По учению немоляк, Христа во плоти вовсе не было. И вообще ничего того, о чем пишет Ветхий и Новый Завет, не было; но все это совершается в духовном плане, как аллегория внутренних переживаний. «Все на себя перевожу. Там все обо мне писано, о человеке» (1/457), — говорил хлыст-немоляка о своем способе чтения. Пришвин записывает его диспут со старообрядцем: «Все это было», — говорил старовер, читая сюжет из Писания; «Все это будет всегда», — отвечал сектант. По его мнению, надо всю Библию «перевести на дух», то есть дать ей надлежащую интерпретацию. Действительно, герменевтика немоляк неизбежно приобретала психологический характер. Христос и Антихрист — разные стороны внутреннего человека. Христос означает Дух и Слово, живущие в человеке. Сатана — его плоть, пока она не покорена Христом. Богородица — сам человек (любого пола), потому что он рожает в себе Христа. Все это было придумано в древних Керженских лесах (впрочем, к тому времени уже вырубленных) неграмотным мужиком, которому для чтения Библии приходилось нанимать мальчиков. Для Пришвина, в такого рода герметическом чтении и состоял смысл протестантской реформы; но русские сектанты оказываются в его восприятии радикальнее Лютера. В книге о Заволжье Пришвин иллюстрирует эту мысль дискуссией между керженскими немоляками и местными баптистами: протестантский Христос слишком «плотян», считали немоляки. То же они говорили о знакомом им Мережковском.

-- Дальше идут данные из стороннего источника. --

-- ==== Sys2Proof/Machine/Complete.lean ====
section
/-! DEFINITION. Records in flight: their fields, their completion (R159, R212, R226, R360, R361) and cancellation (R215). -/

namespace Sys2Proof.Machine

open Sys2Proof

/-! ## Record fields (R136) -/

/-- A field of a record: byte offset and width in bits. -/
def Rec.fld (r : Rec) (off w : Nat) : Nat := bits r.raw.toNat (8 * off) w
/-- R136 `OPCODE`. -/
def Rec.op (r : Rec) : Nat := r.fld 0 8
/-- R136 `VARIANT`. -/
def Rec.variant (r : Rec) : Nat := bits r.raw.toNat 8 4
/-- R136 `SPORE_EN`. -/
def Rec.spore (r : Rec) : Bool := r.raw.getLsbD 12
/-- R136 `ACCUM`. -/
def Rec.accum (r : Rec) : Bool := r.raw.getLsbD 13
/-- R136 `FENCE`. -/
def Rec.fence (r : Rec) : Bool := r.raw.getLsbD 14
/-- R136 `SAT_LIMIT`. -/
def Rec.satLimit (r : Rec) : Nat := bits r.raw.toNat 16 8
/-- R136: the flags of the wait list. -/
def Rec.waits (r : Rec) : List Nat :=
  (List.range (Nat.min 4 (bits r.raw.toNat 24 3))).map fun i => r.fld (4 + 2 * i) 16
/-- R136: the flags of the signal list. -/
def Rec.signals (r : Rec) : List Nat :=
  (List.range (Nat.min 4 (bits r.raw.toNat 27 3))).map fun i => r.fld (12 + 2 * i) 16
/-- R136 `FROND_MASK`. -/
def Rec.frondMask (r : Rec) : Nat := r.fld 0x2C 4

/-- Whether an operation runs its row work in the banks: the `MEM_*` records, and `GEMV_MEM` on the in-bank engine. -/
def Rec.inBank (r : Rec) : Bool :=
  r.op == 0x11 || r.op == 0x12 || r.op == 0x13 || (r.op == 0x10 && r.engine == 1)

/-- The global sorus units that a record's map or list entries run on. -/
def Rec.unitsOf (l : Layout) (r : Rec) : List Nat :=
  dedup ((r.mapE.map fun e => 16 * l.localPc 4 0 (e.window - l.first) + e.unit)
    ++ (r.rowE.map fun e => 16 * l.localPc 4 0 (e.window - l.first) + e.unit))

/-- R169: an aliased destination under `ACCUM`, or a `SCATTER_ADD`'s: its record runs on DMA engines. -/
def Rec.aliasRun (r : Rec) : Bool :=
  match r.descs.headD none with
  | some d => d.aliased && (r.op == 0x33 || (r.accum && (r.op == 0x30 || r.op == 0x32 || r.op == 0x20)))
  | none => false

/-! ## Actual lengths (R145) -/

/-- R145: the lengths that a source gives: one for mode 1, one per batch member for mode 2. -/
def Rec.lens (r : Rec) (i : Nat) : List Nat := if i = 0 then r.posA else r.posB
/-- R145: the byte offset of a length source. -/
def lenOff (i : Nat) : Nat := if i = 0 then 0x24 else 0x28
/-- R145: the mode, operand and dimension of a length source. -/
def Rec.lenMode (r : Rec) (i : Nat) : Nat := r.fld (lenOff i) 3
/-- R145 `OPND`. -/
def Rec.lenOpnd (r : Rec) (i : Nat) : Nat := bits r.raw.toNat (8 * lenOff i + 3) 2
/-- R145 `DIM`. -/
def Rec.lenDim (r : Rec) (i : Nat) : Nat := bits r.raw.toNat (8 * lenOff i + 5) 3

/-- R145: the actual extents of an operand: the longest length where a source limits it for each batch member. -/
def Rec.actual (r : Rec) (slot : Nat) (ext : List Nat) : List Nat :=
  [0, 1].foldl (fun (e : List Nat) i =>
    if r.lenMode i ≠ 0 ∧ r.lenOpnd i = slot then
      setAt e (r.lenDim i) (Nat.min (e.getD (r.lenDim i) 0) ((r.lens i).foldl Nat.max 0))
    else e) ext

/-- R145: whether an element of an operand lies within its actual extent for batch member `b`. -/
def Rec.within (r : Rec) (slot b : Nat) (ix : List Nat) : Bool :=
  [0, 1].all fun i =>
    if r.lenMode i ≠ 0 ∧ r.lenOpnd i = slot then
      decide (ix.getD (r.lenDim i) 0 < if r.lenMode i = 1 then (r.lens i).headD 0 else (r.lens i).getD b 0)
    else true

/-! ## Fronds -/

/-- R172: a `COPY` or `PERMUTE` whose source and destination ranges share a byte is staged. -/
def Rec.staged (r : Rec) : Bool :=
  (r.op == 0x30 || r.op == 0x31) && (match r.descs.getD 0 none, r.descs.getD 1 none with
    | some d, some a => (match d.span (r.actual 0 d.ext), a.span (r.actual 1 a.ext) with
      | some (l, h), some (l', h') => decide (l ≤ h') && decide (l' ≤ h)
      | _, _ => false)
    | _, _ => false)

/-- R172: the bytes that a staged copy holds in its frond's shared memory. -/
def Rec.stageBytes (r : Rec) : Nat :=
  match r.staged, r.descs.getD 1 none with
  | true, some a => (prodNat a.ext * fmtBits a.fmt + 7) / 8
  | _, _ => 0

/-- The fronds that a record works on: those of its units for in-bank work, all for a broadcast, the lowest of its `FROND_MASK`
for a staged copy or an aliased destination (R169, R172), else its `FROND_MASK`. -/
def Rec.fronds (l : Layout) (r : Rec) : List Nat :=
  if r.inBank then
    if r.op = 0x11 ∧ r.variant ≥ 8 then [0, 1, 2, 3]
    else dedup ((r.unitsOf l).map fun u => u / 8192)
  else
    let fs := (List.range 4).filter fun f => r.frondMask.testBit f
    if r.staged || r.aliasRun then fs.take 1 else fs

/-- R111, R172: the bytes of a frond's shared memory that stream tail buffers hold. -/
def State.tailBytes (s : State) (f : Nat) : Nat := sumNat ((s.frond f).tails.map fun e => sumNat (e.2.map List.length))

/-- A record in flight, by queue and sequence. -/
def State.findRec (s : State) (q : Nat) (seq : Word32) : Option Rec := s.recs.find? fun r => r.q == q && r.seq == seq

/-- Replace a record in flight. -/
def State.setRec (s : State) (r : Rec) : State :=
  { s with recs := s.recs.map fun x => if x.q = r.q ∧ x.seq = r.seq then r else x }

/-- Note a failure status of a record, with the unit that failed. -/
def Rec.failWith (r : Rec) (code unit : Nat) : Rec := { r with codes := r.codes ++ [(code, unit)] }

/-- R360: the status and unit with which a record completes; without a failure the unit is what a broadcast has skipped (R86). -/
def Rec.final (r : Rec) : Nat × Nat :=
  match worst r.codes with
  | some e => e
  | none =>
    if r.pass = 2 then (Status.okWidened, r.skipUnit)
    else if r.spilled then (Status.okSpilled, r.skipUnit)
    else if r.empty then (Status.okEmpty, r.skipUnit)
    else if 0 < r.clamps then (Status.okClamped, r.skipUnit)
    else (Status.ok, r.skipUnit)

/-! ## Completion -/

/-- R361: a completion record, as one little-endian number of 32 bytes. -/
def cqRecord (seq : Word32) (q status clamps time op ctx unit ev : Nat) : Nat :=
  seq.toNat + q * 2 ^ 32 + status * 2 ^ 48 + Nat.min 255 clamps * 2 ^ 56 + time * 2 ^ 64 + op * 2 ^ 128 + ctx * 2 ^ 136
    + unit * 2 ^ 160 + ev * 2 ^ 192

/-- R208, R361: a completion record goes to the queue's completion ring, as an ordinary write of the column there; `CQ_TAIL` advances. -/
def State.cqPut (s : State) (q : Nat) (seq : Word32) (status clamps op unit ev : Nat) : State :=
  let qu := s.queue q
  let at_ := qu.cqRing + 32 * (qu.cqTail.toNat % qu.entries)
  let rec_ := BitVec.ofNat 256 (cqRecord seq q status clamps s.time.now op qu.ctx unit ev)
  let s := s.send rachis (.write .sequencer (s.lay.colOf at_) rec_ false)
  s.setQueue q { s.queue q with cqTail := qu.cqTail + 1 }

/-- R212: the streams of a record's batch list advance. -/
def State.advanceStreams (s : State) (r : Rec) : State :=
  r.batch.foldl (fun s e =>
    if e.2 = 0 then s
    else
      let t := s.stream e.1
      s.setStream e.1 { t with pos := t.pos + BitVec.ofNat 32 e.2, lastSeq := r.seq, lastQueue := BitVec.ofNat 16 r.q }) s

/-- The global barrier that a `BARRIER` record names (R230). -/
def State.barOf (s : State) (r : Rec) : Nat := (s.ctx r.ctx).barBase + bits r.raw.toNat (8 * 0x40) 12

/-- Forget what a record leaves in the machine besides its queue: its scoreboard entry, sums and maxima, pre-images and its place
among a barrier's waiters. -/
def State.dropRec (s : State) (r : Rec) : State :=
  let s := { s with recs := s.recs.filter fun x => !(x.q == r.q && x.seq == r.seq) }
  let s := [0, 1, 2, 3].foldl (fun (s : State) f =>
    let fr := s.frond f
    s.setFrond f { fr with
      sums := fr.sums.filter fun e => !(e.1 == r.q && e.2.1 == r.seq)
      maxima := fr.maxima.filter fun e => !(e.1 == r.q && e.2.1 == r.seq)
      preImages := fr.preImages.filter fun e => !(e.q == r.q && e.seq == r.seq)
      heldDone := fr.heldDone.filter fun e => !(e.1 == r.q && e.2 == r.seq) }) s
  if r.op = 0x52 then
    let b := s.barOf r
    let bar := s.bar b
    s.setBar b { bar with waiters := bar.waiters.filter fun w => !(w.1 == r.q && w.2.1 == r.seq) }
  else s

/-- R159, R212, R226: complete a record: its entry leaves the scoreboards, its streams advance, its signal list is set (a
`FLAG_SET` has set its own), its completion record is written when `cq`. -/
def State.retire (s : State) (r : Rec) (cq : Bool) : State :=
  let (st, unit) := r.final
  let s := s.dropRec r
  let s := if st < 0x10 then s.advanceStreams r else s
  let s := if st < 0x10 ∧ r.op ≠ 0x50 then s.putFlags r.ctx true r.signals else s
  let s := if cq then s.cqPut r.q r.seq st r.clamps r.op unit r.evSeq else s
  s.active r.ctx

/-! ## Messages to other members (R346, R348, R350) -/

/-- The members of the module's group as a list of numbers. -/
def memberList (m : BitVec 16) : List Nat := (List.range 16).filter fun i => m.getLsbD i

/-- R350: the directions, in order of preference, from this member to another: x first, then y, the way round first that is
shorter. -/
def directions (me m : Nat) : List Nat :=
  let dx := (m % 4 + 4 - me % 4) % 4
  let dy := (m / 4 + 4 - me / 4) % 4
  if dx = 3 then [1, 0] else if dx ≠ 0 then [0, 1] else if dy = 3 then [3, 2] else if dy ≠ 0 then [2, 3] else []

/-- R350: the port that traffic to a member takes: a trained port of the first direction that has one. -/
def State.portTo (s : State) (m : Nat) : Option Nat :=
  ((directions s.group.member m).map fun d => [2 * d, 2 * d + 1]).flatten.find? fun n => (s.rport n).up

/-- R348: a port sends the oldest control flits that wait, each against a credit; it keeps each until it is acknowledged. -/
def RPort.sendHeld (p : RPort) : RPort :=
  let k := Nat.min p.heldC p.credC
  { p with heldC := p.heldC - k, credC := p.credC - k, txSeq := p.txSeq + BitVec.ofNat 12 k
           unacked := p.unacked ++ (List.range k).map fun i => (p.txSeq + BitVec.ofNat 12 i, true) }

/-- R348, R349: send a control flit on a port; without a credit, and while the port retrains, it waits. -/
def State.sendControl (s : State) (n : Nat) : State :=
  let p := s.rport n
  if p.up then
    let p := { p with heldC := p.heldC + 1 }
    s.setRPort n (if p.retraining then p else p.sendHeld)
  else s

/-- Send a message to the other members of a set that have a route: it leaves the module, one control flit to each of them. -/
def State.tellMembers (s : State) (ms : BitVec 16) (o : Out) : State :=
  let ports := ((memberList ms).filter (· != s.group.member)).filterMap s.portTo
  ports.foldl State.sendControl (if ports.isEmpty then s else s.emit o)

/-- R354: a cancelled `COLLECTIVE` that has passed decode sends a cancel for its count. -/
def State.cancelSent (s : State) (r : Rec) : State :=
  if r.op = 0x40 then
    let m := BitVec.ofNat 16 (r.fld 0x42 16)
    s.tellMembers m (.collCancel r.q m r.collK)
  else s

/-- R196: a record that counted saturations makes an event-log entry with both counts. -/
def State.logSat (s : State) (r : Rec) : State × Rec :=
  if r.satFirst + r.sat = 0 then (s, r)
  else
    let (a, b) := if r.pass = 2 then (r.satFirst, r.sat) else (r.sat, 0)
    let s := s.ev 0x02 0 0 (qseq r.q r.seq) a b r.produced
    (s, { r with evSeq := if r.evSeq = 0 then s.evNewest else r.evSeq })

/-- R196: a record in flight ends with a status; the saturations that it has counted are logged. -/
def State.endRec (s : State) (r : Rec) (code : Nat) : State :=
  let x := s.logSat r
  x.1.retire (x.2.failWith code 0) true

/-- R196, R215: cancel a record in flight: it writes nothing more and completes `ERR_CANCELLED`. -/
def State.cancelRec (s : State) (r : Rec) (cq : Bool) : State :=
  let x := s.logSat r
  (x.1.cancelSent x.2).retire (x.2.failWith Status.cancelled 0) cq

/-- The records of a context in flight, by ascending queue and sequence of issue. -/
def State.ctxRecs (s : State) (c : Nat) : List Rec := s.recs.filter fun r => r.ctx == c
/-- The records of a queue in flight. -/
def State.qRecs (s : State) (q : Nat) : List Rec := s.recs.filter fun r => r.q == q

/-- R215: cancel a list of records. -/
def State.cancelAll (s : State) (rs : List Rec) (cq : Bool) : State := rs.foldl (fun s r => s.cancelRec r cq) s

/-- R215: write the completion records of cancelled unissued records, in ascending sequence, each in a free completion
entry; `HEAD` passes a record at that write, with which it completes (R237). -/
def flushCancel (q : Nat) : Nat → State → State
  | 0, s => s
  | n + 1, s =>
    let qu := s.queue q
    match qu.cancelTo with
    | none => s
    | some upto =>
      if qu.head = upto then s.setQueue q { qu with cancelTo := none }
      else if qu.entries ≤ (qu.head - qu.cqHead).toNat then s
      else
        let at_ := qu.ring + 128 * (qu.head.toNat % qu.entries)
        let op := (s.readByte at_).1.toNat
        let s := s.noteReads .sequencer [s.lay.colOf at_]
        let s := s.cqPut q qu.head Status.cancelled 0 op 0 0
        let s := ((s.setQueue q { s.queue q with head := qu.head + 1 }).headNow q).active qu.ctx
        flushCancel q n s

/-- R215: cancel the unissued records of a queue up to a sequence. -/
def State.cancelUnissued (s : State) (q : Nat) (upto : Word32) : State :=
  let qu := s.queue q
  let s := s.setQueue q { qu with cancelTo := some upto }
  flushCancel q ((upto - qu.head).toNat + 1) s

/-- R215, R208: software has consumed completion entries: further cancelled records take the freed ones. -/
def State.cqFreed (s : State) (q : Nat) : State :=
  let qu := s.queue q
  match qu.cancelTo with
  | none => s
  | some upto => flushCancel q ((upto - qu.head).toNat + 1) s

/-- R203, R204: the effect of a written `CQ_HEAD`: a value that is not from `CQ_HEAD` to `CQ_TAIL` is discarded and logged; completion
entries that are freed may let the queue's head issue, so that deadlock windows begin afresh (R236), and take the completion records that
wait (R215). -/
def cqHeadPut (by_ : Agent) (q : Nat) (v : Word32) (s : State) : State :=
  let qu := s.queue q
  if (qu.cqTail - qu.cqHead).toNat < (v - qu.cqHead).toNat then
    s.logDiscard by_ Status.fieldRange (doorbellOff q + 8) v.toNat
  else ((s.setQueue q { qu with cqHead := v }).touch qu.ctx).cqFreed q

/-- R238: an arrive-and-wait `BARRIER` record that has arrived and whose generation has not been released. -/
def Rec.awaits (r : Rec) : Bool := r.op == 0x52 && r.variant == 0 && r.started && !r.workDone

/-- R238: the waiting `BARRIER` records that a test names complete `ERR_OWNER_LOST`. -/
def State.loseWaiters (s : State) (f : Rec → Bool) : State :=
  (s.recs.filter fun r => r.awaits && f r).foldl (fun s r => s.retire (r.failWith Status.ownerLost 0) true) s

/-- R238: the waiting `BARRIER` records of a context complete `ERR_OWNER_LOST`. -/
def State.ownerLost (s : State) (c : Nat) : State := s.loseWaiters fun r => r.ctx == c

end Sys2Proof.Machine
end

Как исторически существовавшую общину, секту немоляк впервые описал чиновник и этнограф Владимир Толстой[1673], познакомившийся с ними в середине века среди ссыльных раскольников Закавказского края. По сведениям Толстого, это учение изобрел донской казак-беспоповец Гаврила Зимин; в 1837 году начальство выслало Зимина в Закавказье, где и «открыл» его этнограф. Эти закавказские немоляки в описании Толстого близко напоминают то, что увидел через полвека за Волгой Пришвин[1674]. Но если вера немоляк мало изменилась, то ее интерпретация интеллектуалами претерпела чрезвычайное развитие. С точки зрения Вл. Толстого, немоляки — изуверская секта, рецидив языческого культа. По Пришвину, немоляки проводят новую реформацию внутри раскола, которая параллельна европейской реформации, но идет дальше последней.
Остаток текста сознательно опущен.